Please reproduce, exactly and with nothing else, every line from the one containing "refine (congrArg (State.flag" through the last line of the records below.

═════ GIVEN INFORMATION ═════

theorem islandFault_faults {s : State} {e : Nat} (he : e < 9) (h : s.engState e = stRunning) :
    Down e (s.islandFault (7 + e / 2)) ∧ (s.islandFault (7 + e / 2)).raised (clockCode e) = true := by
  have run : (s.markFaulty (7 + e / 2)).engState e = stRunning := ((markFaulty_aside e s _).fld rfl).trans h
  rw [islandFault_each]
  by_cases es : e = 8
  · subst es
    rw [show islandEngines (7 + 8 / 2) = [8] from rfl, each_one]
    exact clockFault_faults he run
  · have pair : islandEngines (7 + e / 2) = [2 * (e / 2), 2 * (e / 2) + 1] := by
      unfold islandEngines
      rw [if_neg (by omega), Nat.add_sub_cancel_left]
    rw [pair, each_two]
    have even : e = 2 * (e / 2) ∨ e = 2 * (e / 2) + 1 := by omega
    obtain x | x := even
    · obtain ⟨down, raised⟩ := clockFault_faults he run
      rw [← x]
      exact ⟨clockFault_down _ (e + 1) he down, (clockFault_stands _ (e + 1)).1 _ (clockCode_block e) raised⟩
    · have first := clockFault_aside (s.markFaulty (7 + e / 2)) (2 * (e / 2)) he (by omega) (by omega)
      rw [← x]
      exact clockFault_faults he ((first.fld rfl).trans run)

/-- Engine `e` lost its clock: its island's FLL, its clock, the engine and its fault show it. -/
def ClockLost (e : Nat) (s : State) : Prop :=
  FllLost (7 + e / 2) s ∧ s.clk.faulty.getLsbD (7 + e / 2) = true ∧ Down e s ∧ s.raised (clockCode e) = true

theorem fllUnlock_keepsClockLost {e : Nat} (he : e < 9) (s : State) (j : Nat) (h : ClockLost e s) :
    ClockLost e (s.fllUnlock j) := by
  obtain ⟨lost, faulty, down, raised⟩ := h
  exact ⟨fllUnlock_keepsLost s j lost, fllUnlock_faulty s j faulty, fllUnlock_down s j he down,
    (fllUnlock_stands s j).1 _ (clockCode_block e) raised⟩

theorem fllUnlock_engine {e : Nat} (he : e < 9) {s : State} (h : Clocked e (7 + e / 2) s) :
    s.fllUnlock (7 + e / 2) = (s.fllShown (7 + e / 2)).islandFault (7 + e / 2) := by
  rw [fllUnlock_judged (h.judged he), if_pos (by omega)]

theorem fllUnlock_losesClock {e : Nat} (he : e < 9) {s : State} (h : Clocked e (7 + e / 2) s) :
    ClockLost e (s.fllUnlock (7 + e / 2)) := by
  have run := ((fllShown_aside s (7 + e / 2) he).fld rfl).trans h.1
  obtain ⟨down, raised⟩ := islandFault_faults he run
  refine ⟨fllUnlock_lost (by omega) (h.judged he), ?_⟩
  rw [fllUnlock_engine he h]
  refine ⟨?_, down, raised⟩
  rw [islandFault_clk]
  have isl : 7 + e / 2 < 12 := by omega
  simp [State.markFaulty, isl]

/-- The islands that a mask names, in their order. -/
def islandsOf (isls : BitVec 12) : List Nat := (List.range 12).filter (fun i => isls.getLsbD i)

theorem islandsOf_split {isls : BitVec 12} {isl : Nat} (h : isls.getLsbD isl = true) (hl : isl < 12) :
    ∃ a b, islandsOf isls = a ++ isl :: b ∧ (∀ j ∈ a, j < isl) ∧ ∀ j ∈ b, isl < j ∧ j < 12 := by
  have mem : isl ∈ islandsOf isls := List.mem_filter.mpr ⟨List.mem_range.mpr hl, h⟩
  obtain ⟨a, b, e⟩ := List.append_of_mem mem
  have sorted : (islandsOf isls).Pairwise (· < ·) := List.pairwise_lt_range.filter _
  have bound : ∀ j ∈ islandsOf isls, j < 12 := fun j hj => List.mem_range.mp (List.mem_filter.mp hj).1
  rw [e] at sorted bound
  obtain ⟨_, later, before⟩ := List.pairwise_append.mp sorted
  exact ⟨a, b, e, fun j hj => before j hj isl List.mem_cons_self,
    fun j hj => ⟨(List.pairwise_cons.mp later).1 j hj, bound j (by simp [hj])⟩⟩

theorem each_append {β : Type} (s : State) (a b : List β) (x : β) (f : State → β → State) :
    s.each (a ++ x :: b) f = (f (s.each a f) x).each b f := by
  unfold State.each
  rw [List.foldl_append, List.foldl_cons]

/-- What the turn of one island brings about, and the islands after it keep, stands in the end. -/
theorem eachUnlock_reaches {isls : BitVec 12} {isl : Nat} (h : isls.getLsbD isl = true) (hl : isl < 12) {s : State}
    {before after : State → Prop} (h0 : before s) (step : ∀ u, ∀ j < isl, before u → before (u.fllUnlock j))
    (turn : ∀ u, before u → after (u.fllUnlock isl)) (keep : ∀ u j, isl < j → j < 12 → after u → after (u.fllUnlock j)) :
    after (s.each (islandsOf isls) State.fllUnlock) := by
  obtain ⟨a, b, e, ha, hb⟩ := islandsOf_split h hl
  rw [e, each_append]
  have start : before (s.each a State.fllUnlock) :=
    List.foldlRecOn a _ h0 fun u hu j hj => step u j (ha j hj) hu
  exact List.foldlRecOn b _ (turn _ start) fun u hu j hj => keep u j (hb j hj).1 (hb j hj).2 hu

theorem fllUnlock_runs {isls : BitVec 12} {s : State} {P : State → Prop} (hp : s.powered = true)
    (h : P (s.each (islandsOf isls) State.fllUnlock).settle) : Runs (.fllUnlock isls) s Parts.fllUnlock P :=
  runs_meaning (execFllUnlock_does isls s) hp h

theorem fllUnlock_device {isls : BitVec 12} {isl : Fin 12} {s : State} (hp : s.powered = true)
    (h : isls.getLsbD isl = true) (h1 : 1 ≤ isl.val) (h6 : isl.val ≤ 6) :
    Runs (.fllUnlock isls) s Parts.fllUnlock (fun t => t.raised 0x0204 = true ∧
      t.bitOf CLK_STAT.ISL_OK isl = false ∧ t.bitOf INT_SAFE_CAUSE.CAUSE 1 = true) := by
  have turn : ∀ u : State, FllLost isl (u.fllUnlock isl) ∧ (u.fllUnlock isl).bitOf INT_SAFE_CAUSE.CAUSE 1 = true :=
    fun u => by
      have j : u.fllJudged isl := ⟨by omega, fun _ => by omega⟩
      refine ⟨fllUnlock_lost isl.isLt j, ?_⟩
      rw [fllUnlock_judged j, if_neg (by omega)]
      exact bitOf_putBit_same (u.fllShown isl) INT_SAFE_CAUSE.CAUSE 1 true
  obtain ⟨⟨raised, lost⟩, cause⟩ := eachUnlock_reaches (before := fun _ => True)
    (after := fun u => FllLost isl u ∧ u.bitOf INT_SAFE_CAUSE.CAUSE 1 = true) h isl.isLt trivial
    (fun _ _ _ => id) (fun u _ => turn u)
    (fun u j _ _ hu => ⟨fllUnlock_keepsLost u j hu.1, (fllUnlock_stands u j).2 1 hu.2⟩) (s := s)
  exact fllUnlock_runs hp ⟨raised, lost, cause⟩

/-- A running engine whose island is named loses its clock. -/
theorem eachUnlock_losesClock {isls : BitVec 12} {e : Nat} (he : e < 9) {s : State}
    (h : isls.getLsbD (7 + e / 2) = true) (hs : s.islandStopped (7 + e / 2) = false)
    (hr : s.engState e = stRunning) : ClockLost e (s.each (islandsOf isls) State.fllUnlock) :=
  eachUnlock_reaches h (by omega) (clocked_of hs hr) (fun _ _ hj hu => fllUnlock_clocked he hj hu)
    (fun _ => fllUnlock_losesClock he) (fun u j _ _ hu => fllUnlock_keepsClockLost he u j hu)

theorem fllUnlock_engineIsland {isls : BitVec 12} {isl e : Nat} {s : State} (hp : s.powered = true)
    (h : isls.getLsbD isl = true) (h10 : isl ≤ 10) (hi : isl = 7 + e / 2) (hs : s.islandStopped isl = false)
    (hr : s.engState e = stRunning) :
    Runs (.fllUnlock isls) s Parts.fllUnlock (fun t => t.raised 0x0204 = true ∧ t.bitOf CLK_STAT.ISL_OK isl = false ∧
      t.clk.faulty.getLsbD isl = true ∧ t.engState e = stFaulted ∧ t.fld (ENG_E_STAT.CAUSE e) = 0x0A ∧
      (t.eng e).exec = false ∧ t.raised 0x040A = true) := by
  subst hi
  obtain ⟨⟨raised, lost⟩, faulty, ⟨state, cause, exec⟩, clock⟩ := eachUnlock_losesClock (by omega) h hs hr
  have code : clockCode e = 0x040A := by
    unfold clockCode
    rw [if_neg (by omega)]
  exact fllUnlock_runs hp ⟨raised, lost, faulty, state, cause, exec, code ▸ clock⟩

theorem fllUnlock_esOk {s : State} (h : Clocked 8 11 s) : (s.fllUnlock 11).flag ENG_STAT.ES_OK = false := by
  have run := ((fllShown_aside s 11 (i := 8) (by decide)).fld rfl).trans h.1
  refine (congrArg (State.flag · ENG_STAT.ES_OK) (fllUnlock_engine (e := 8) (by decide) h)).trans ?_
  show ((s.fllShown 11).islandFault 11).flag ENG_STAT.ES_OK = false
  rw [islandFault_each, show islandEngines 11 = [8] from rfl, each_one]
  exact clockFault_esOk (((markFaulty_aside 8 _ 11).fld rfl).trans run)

═════

EXERCISE ANSWER »
  refine (congrArg (State.flag · ENG_STAT.ES_OK) (fllUnlock_engine (e := 8) (by decide) h)).trans ?_
  show ((s.fllShown 11).islandFault 11).flag ENG_STAT.ES_OK = false
  rw [islandFault_each, show islandEngines 11 = [8] from rfl, each_one]
  exact clockFault_esOk (((markFaulty_aside 8 _ 11).fld rfl).trans run)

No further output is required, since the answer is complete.